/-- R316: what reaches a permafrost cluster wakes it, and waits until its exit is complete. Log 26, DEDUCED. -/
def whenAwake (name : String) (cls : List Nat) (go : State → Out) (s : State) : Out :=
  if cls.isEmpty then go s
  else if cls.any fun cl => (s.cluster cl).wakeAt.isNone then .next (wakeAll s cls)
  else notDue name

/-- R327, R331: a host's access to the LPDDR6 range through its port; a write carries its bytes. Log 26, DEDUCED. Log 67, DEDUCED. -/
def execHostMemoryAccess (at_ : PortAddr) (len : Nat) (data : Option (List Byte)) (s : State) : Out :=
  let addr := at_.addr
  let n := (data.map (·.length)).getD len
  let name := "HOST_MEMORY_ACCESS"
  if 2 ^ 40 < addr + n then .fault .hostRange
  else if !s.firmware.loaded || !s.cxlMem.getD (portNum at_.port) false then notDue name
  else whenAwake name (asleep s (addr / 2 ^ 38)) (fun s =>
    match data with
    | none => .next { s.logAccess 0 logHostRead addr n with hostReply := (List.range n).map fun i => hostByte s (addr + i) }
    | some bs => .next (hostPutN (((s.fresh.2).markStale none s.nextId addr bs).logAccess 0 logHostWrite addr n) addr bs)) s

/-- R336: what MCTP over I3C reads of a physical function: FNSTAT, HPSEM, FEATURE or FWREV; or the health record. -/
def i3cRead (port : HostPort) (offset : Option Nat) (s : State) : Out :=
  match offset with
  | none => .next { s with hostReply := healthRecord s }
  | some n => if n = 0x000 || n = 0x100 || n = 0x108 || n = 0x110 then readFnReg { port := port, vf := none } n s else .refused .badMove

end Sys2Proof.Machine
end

Work request:
Take the first line of the material above as the start and the line that contains "def i3cRead (port" as the end. Output only that span, every line exactly as it stands.

Solution:
/-- R316: what reaches a permafrost cluster wakes it, and waits until its exit is complete. Log 26, DEDUCED. -/
def whenAwake (name : String) (cls : List Nat) (go : State → Out) (s : State) : Out :=
  if cls.isEmpty then go s
  else if cls.any fun cl => (s.cluster cl).wakeAt.isNone then .next (wakeAll s cls)
  else notDue name

/-- R327, R331: a host's access to the LPDDR6 range through its port; a write carries its bytes. Log 26, DEDUCED. Log 67, DEDUCED. -/
def execHostMemoryAccess (at_ : PortAddr) (len : Nat) (data : Option (List Byte)) (s : State) : Out :=
  let addr := at_.addr
  let n := (data.map (·.length)).getD len
  let name := "HOST_MEMORY_ACCESS"
  if 2 ^ 40 < addr + n then .fault .hostRange
  else if !s.firmware.loaded || !s.cxlMem.getD (portNum at_.port) false then notDue name
  else whenAwake name (asleep s (addr / 2 ^ 38)) (fun s =>
    match data with
    | none => .next { s.logAccess 0 logHostRead addr n with hostReply := (List.range n).map fun i => hostByte s (addr + i) }
    | some bs => .next (hostPutN (((s.fresh.2).markStale none s.nextId addr bs).logAccess 0 logHostWrite addr n) addr bs)) s

/-- R336: what MCTP over I3C reads of a physical function: FNSTAT, HPSEM, FEATURE or FWREV; or the health record. -/
def i3cRead (port : HostPort) (offset : Option Nat) (s : State) : Out :=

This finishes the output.